The probabilities derived from the 25 or more models on the IRI/CPC plume describe, on average, development of weak El Niño during July or August. Howeveer, maintenance of neutral ENSO conditions still has a nonnegligible probability (20-25%). In fact, there is a distinction between the average foreacast of the statistical versus the dynamical models, with many of the statistical models calling for only borderline El Niño conditions developing, or even persistence of neutral conditions, and most of the dynamical models predicting El Niño development. Redevelopment of La Niña appears to have nearly zero probability, according to the models, despite that at least one model does indicate cool-neutral conditions through the Oct-Dec season.

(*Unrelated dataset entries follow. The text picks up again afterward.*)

/-- A fabric access served in a partition of this package (R331). -/
def fabricServe (s : State) (pkg part target va : Nat) (op : FabOp) (run : Cover) : Except Flt FabResult :=
  match fabricPeer s pkg part target va with
  | some f => .error f
  | none =>
    match fabricTarget s target va op with
    | .error f => .error f
    | .ok t =>
      let s := match op with | .read n => peekRange s target va n | _ => s
      if (s.part target).sealed && (!(pkg = s.pkgId.toNat && part = target) || !s.partAwake target) then .ok (firewalled s target t op run)
      else match op with
      | .read n => (match readRange s 0 t va n with | .error f => .error f | .ok (b, s) => .ok { bytes := b, state := s, run := run })
      | .write bs =>
        let (s, run) := writeRange s 0 t bs (.thread 0 none) run
        .ok { bytes := [], state := s, run := run }
      | .atomic k d v =>
        let w := if d then 8 else 4
        if va % w != 0 then .error (flt 2 1 va)
        else if s.poisoned t.place w then .error (flt 6 1 va)
        else
          let (old, s) := atomicAtHome s t.place k w v 0
          .ok { bytes := natBytes w old, state := s, run := run }

/-- A wake write reaches a partition (R98, R103): a dormant one begins to wake, a collapsing one returns to ACTIVE. -/
def wakeRequest (s : State) (p : Nat) : State :=
  match (s.part p).dmState with
  | .dormant => s.modPart p (fun q => { q with dmState := .waking })
  | .collapsing => s.modPart p (fun q => { q with dmState := .active, idleSince := none })
  | _ => s

/-- The sentinel's store (R99): writes of up to 64 bytes. -/
def heldLimit : Nat := 1024

def fabBytes : FabOp → Nat | .read _ => 0 | .write bs => bs.length | .atomic _ _ _ => 8

/-- The places of up to 64 bytes that a held write takes (R99). -/
def heldPlaces (s : State) : HeldWrite → Nat
  | .fabric r | .request _ _ r => max 1 ((fabBytes r.op + 63) / 64)
  | .member _ _ _ _ _ bs => max 1 ((bs.length + 63) / 64)
  | .commit op _ => max 1 ((((s.colls.find? (fun o => o.key = op)).map (fun o => o.data.length)).getD 0 + 63) / 64)
  | _ => 1

/-- The places taken. -/
def heldTaken (s : State) : Nat := (s.held.map (fun h => heldPlaces s h.2)).sum

/-- The sentinel accepts a write for a partition that is not awake, and holds it (R98, R103); one that finds no room is refused
without loss, and its sender offers it again (R99). -/
def holdWriteFor (s : State) (p : Nat) (w : HeldWrite) : State :=
  if heldTaken s + heldPlaces s w ≤ heldLimit then wakeRequest { s with held := s.held ++ [(p, w)] } p else s

/-- A write for partition `p`: performed where that is ACTIVE or has only begun to collapse, else held. -/
def writeOrHold (s : State) (p : Nat) (w : HeldWrite) (perform : State → State) : State :=
  match (s.part p).dmState with
  | .active => perform s
  | .collapsing => perform (wakeRequest s p)
  | .dormant | .waking => holdWriteFor s p w
  | .lost => s

/-! ### `get` and `put` (R339) -/

/-- The length word and the LM range. -/
def getCheck (off x : Nat) : Option Flt :=
  failIf (bits x 12 52 != 0) (flt 3 6) <|> failIf (393215 < off + x % 4096) (flt 3 2)

/-- A thread of the issuing context, handed to the network interface. -/
def newThread (s : State) (kind : NiKind) (tag : Nat) : NiThread where
  id := s.nextKey
  ctx := s.cur.2
  kind := kind
  tag := tag
  lmOff := 0
  addr := 0
  len := 0
  fabric := none
  op := 0
  started := false
  next := 0
  chunks := []
  failed := none
  run := []

def pushThread (s : State) (t : NiThread) : Result :=
  if s.me.tagBusy.getLsbD t.tag then sleepIn s .tagBusy
  else retire ({ takeTag s s.cur.1 t.tag with nextKey := s.nextKey + 1 }.modMe (fun c => { c with ni := c.ni ++ [t] })) 4

def getPut (s : State) (kind : NiKind) (tag : BitVec 6) (ra rb : Reg) (x : BitVec 3) : Result :=
  let off := s.gprN ra
  let xw := (s.xr x.toNat).toNat
  let a := s.gprN rb
  let t := { newThread s kind tag.toNat with lmOff := off, addr := s.gpr rb, len := xw % 4096 + 1 }
  match getCheck off xw with
  | some f => raise s f
  | none =>
    if fabricAddr a then
      match endpoint s with
      | .error f => raise s { f with addr := a }
      | .ok e => pushThread s { t with addr := b64 (a % 2 ^ 56), fabric := some e }
    else pushThread s t

def execGet (tag : BitVec 6) (ra rb : Reg) (x : BitVec 3) (s : State) : Result := getPut s .get tag ra rb x
def execPut (tag : BitVec 6) (ra rb : Reg) (x : BitVec 3) (s : State) : Result := getPut s .put tag ra rb x

/-- The length of the thread's next chunk: no 4 KiB boundary of the other address. -/
def NiThread.chunk (t : NiThread) : Nat := min (t.len - t.next) (4096 - (t.addr.toNat + t.next) % 4096)

/-! ### Fabric channels (R209, R224) -/

/-- A request leaves for another package: it enters the channel of the virtual channel that `Input.ch` names. -/
def sendFabric (s : State) (core key pkg : Nat) (r : FabReq) : State :=
  let k := pkg * 4 + s.input.ch % 4
  { s with fabric := tput s.fabric k (tget s.fabric k [] ++ [{ core := core, key := key, req := r }]) }

/-- The channel in which a request to a package stands. -/
def fabricChannel (s : State) (core key pkg : Nat) (r : FabReq) : Option Nat :=
  ((List.range 4).map (pkg * 4 + ·)).find? (fun k => (tget s.fabric k []).contains { core := core, key := key, req := r })

/-- The head of a channel is performed and leaves it. -/
def popFabric (s : State) (k : Nat) : State := { s with fabric := match (tget s.fabric k []).drop 1 with | [] => tdel s.fabric k | q => tput s.fabric k q }

/-- What an agent has sent and no longer waits for leaves the channels. -/
def dropSends (s : State) (core key : Nat) : State :=
  { s with fabric := (s.fabric.map (fun e => (e.1, e.2.filter (fun x => !(x.core = core && x.key = key))))).filter (fun e => !e.2.isEmpty) }

/-- The bytes that an answer to a request has. -/
def answerLen : FabOp → Option Nat | .read n => some n | .write _ => none | .atomic _ d _ => some (if d then 8 else 4)

/-- A request to another package: sent, then answered when it stands at the head of its channel; the answer comes as `Input.ext`. -/
def askForeign (s : State) (core key pkg : Nat) (r : FabReq) : State × Option (Except Flt (List Byte)) :=
  if !reachable s pkg then (dropSends s core key, some (.error (flt 4 6 r.va)))
  else match fabricChannel s core key pkg r with
  | none => (sendFabric s core key pkg r, none)
  | some k =>
    if (tget s.fabric k []).head? != some { core := core, key := key, req := r } then (s, none)
    else match s.input.ext with
    | .none => (s, none)
    | .data bs => if (answerLen r.op).all (· = bs.length) then (popFabric s k, some (.ok bs)) else (s, none)
    | .fault q u => (popFabric s k, some (.error (flt q u r.va)))
    | .absent => (popFabric s k, some (.error (flt 4 6 r.va)))

/-- A request in an endpoint of the fabric. A write for a partition of this package that is not awake is held by the sentinel, and
answered when it is performed (R98, R331). -/
def askFabric (s : State) (core key pkg part va : Nat) (op : FabOp) (run : Cover) : State × Option (Except Flt (List Byte × Cover)) :=
  let r : FabReq := { srcPkg := s.pkgId.toNat, srcPart := (s.core core).part.getD 0, part := part, va := va, op := op }
  if pkg = s.pkgId.toNat then
    let w := HeldWrite.request core key r
    if s.held.contains (part, w) then (s, none)
    else if fabWrites op && (fabricPeer s r.srcPkg r.srcPart part va).isNone &&
        ((s.part part).dmState = .dormant || (s.part part).dmState = .waking) then (holdWriteFor s part w, none)
    else
      let s := if fabWrites op && (fabricPeer s r.srcPkg r.srcPart part va).isNone then wakeRequest s part else s
      match fabricServe s pkg r.srcPart part va op run with
      | .error f => (s, some (.error f))
      | .ok x => (x.state, some (.ok (x.bytes, x.run)))
  else match askForeign s core key pkg r with
  | (s, none) => (s, none)
  | (s, some (.error f)) => (s, some (.error f))
  | (s, some (.ok bs)) => (s, some (.ok (bs, run)))

/-! ### The chunks of `get` and `put` -/

/-- Reads and writes of a network-interface thread: at home within the package, else through the fabric. -/
def niPort (core key : Nat) (o : Origin) : ChunkPort where
  read := fun s pl handoff va n =>
    match pl with
    | .fabric k p a =>
      (match askFabric s core key k p a (.read n) [] with
       | (s, none) => (s, none)
       | (s, some (.error f)) => (s, some (.error f))
       | (s, some (.ok r)) => (s, some (.ok r.1)))
    | _ => (diePort (dieOf core) o).read s pl handoff va n
  write := fun s pl handoff va bs run =>
    match pl with
    | .fabric k p a =>
      (match askFabric s core key k p a (.write bs) run with
       | (s, none) => (s, none)
       | (s, some (.error f)) => (s, some (.error f))
       | (s, some (.ok r)) => (s, some (.ok r.2)))
    | _ => (diePort (dieOf core) o).write s pl handoff va bs run

/-- The other place of a thread's next chunk, checked (R194 without check 8); in a fabric endpoint the target checks it. -/
def niTarget (s : State) (core : Nat) (t : NiThread) : Except Flt Place :=
  let va := t.addr.toNat + t.next
  match t.fabric with
  | some (k, p) => .ok (.fabric k p va)
  | none => (match checkAcc s core (if t.kind = .get then .chunkRead true else .chunkWrite true) va t.chunk with
    | .error f => .error f
    | .ok tg => .ok tg.place)

/-- The next chunk of a thread is opened. -/
def niOpen (s : State) (core : Nat) (t : NiThread) : NiThread :=
  match niTarget s core t with
  | .error f => { t with failed := some f }
  | .ok pl =>
    let va := t.addr.toNat + t.next
    let lm := Place.lm core (t.lmOff + t.next)
    let get := t.kind = .get
    let c : Chunk := {
      row := 0, off := t.next, src := if get then pl else lm, srcHandoff := false, srcVa := va
      dst := if get then lm else pl, dstHandoff := false, dstVa := va, len := t.chunk, got := [], put := [] }
    { t with chunks := t.chunks ++ [c], next := t.next + t.chunk }

structure NiStep where
  state : State
  thread : NiThread
  out : UnitEnd

def NiThread.more (t : NiThread) : Bool := decide (t.next < t.len) && t.failed.isNone
def NiThread.openChunks (t : NiThread) : Chunks := { opened := t.chunks, failed := t.failed, run := t.run }
def NiThread.setChunks (t : NiThread) (c : Chunks) : NiThread := { t with chunks := c.opened, failed := c.failed, run := c.run }

/-- One unit of a `get` or `put`: its `k`-th allowed move, the last of them the opening of its next chunk. -/
def niChunk (s : State) (core : Nat) (t : NiThread) (k : Nat) : NiStep :=
  let (s, t) :=
    match (chunkMoves [] 0 t.chunks)[k]? with
    | some m => (let (s, c) := t.openChunks.move (niPort core t.id (.thread (core * 16 + t.ctx) (some t.tag))) s m; (s, t.setChunks c))
    | none => (s, if t.more then niOpen s core t else t)
  { state := s, thread := t, out := t.openChunks.out t.more }

/-- The pieces of a chunk that a request writes. -/
def Chunk.asked (s : State) (h : Chunk) (r : FabReq) : List (Nat × Nat) :=
  h.toWrite.filter (fun p => h.dst.add p.1 = .fabric s.pkgId.toNat r.part r.va)

/-- A held write of a `put` is refused when it is performed: its chunk fails. -/
def niRefused (s : State) (core key : Nat) (r : FabReq) (f : Flt) : State :=
  s.modCore core (fun c => { c with ni := c.ni.map (fun t =>
    match t.chunks.findIdx? (fun h => !(h.asked s r).isEmpty) with
    | some k => if t.id = key then t.setChunks (t.openChunks.fail k f) else t
    | none => t) })

/-- A held write of a `put` has been performed: the piece is written. -/
def niAnswered (s : State) (core key : Nat) (r : FabReq) : State :=
  s.modCore core (fun c => { c with ni := c.ni.map (fun t =>
    if t.id != key then t
    else
      let wrote := fun (h : Chunk) => { h with
        put := h.put ++ (h.asked s r).map (·.1) }
      { t with chunks := (t.chunks.map wrote).filter (fun h => !h.done) }) })

/-! ### Collectives (R341) -/

/-- XWORD, ACCESS, TRANGE. -/
def collCheck (a b x : Nat) : Option Flt :=
  let n := bits x 12 11 + 1
  failIf (bits x 56 8 != 0 || bits x 23 1 != 0) (flt 3 6)
  <|> failIf (b % 8 != 0) (flt 2 1 b)
  <|> failIf (393215 < a + 4 * n - 1 || 393215 < b + 7) (flt 3 2)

Factors such as known specific model biases and recent changes that the models may have missed will be taken into account in the next official outlook to be generated and issued in early June by CPC and IRI, which will include some human judgement in combination with the model guidance.

Using the 0,.45 C thresholds, the climatological probabilities of La Nina, neutral, and El Nino conditions for each 3-month season are as follows:

----- LN N EN -----Climatological Probabilities

DJF 37 28 35

JFM 34 37 29

FMA 30 48 22

MAM 26 54 20

AMJ 24 54 22

MJJ 25 51 24

JJA 25 50 25

JAS 27 46 27

ASO 29 40 31

SON 32 34 34

OND 34 31 35

NDJ 37 27 36

See also: 

Note 1 - Only models that produce a new ENSO prediction every month are included in the above statement.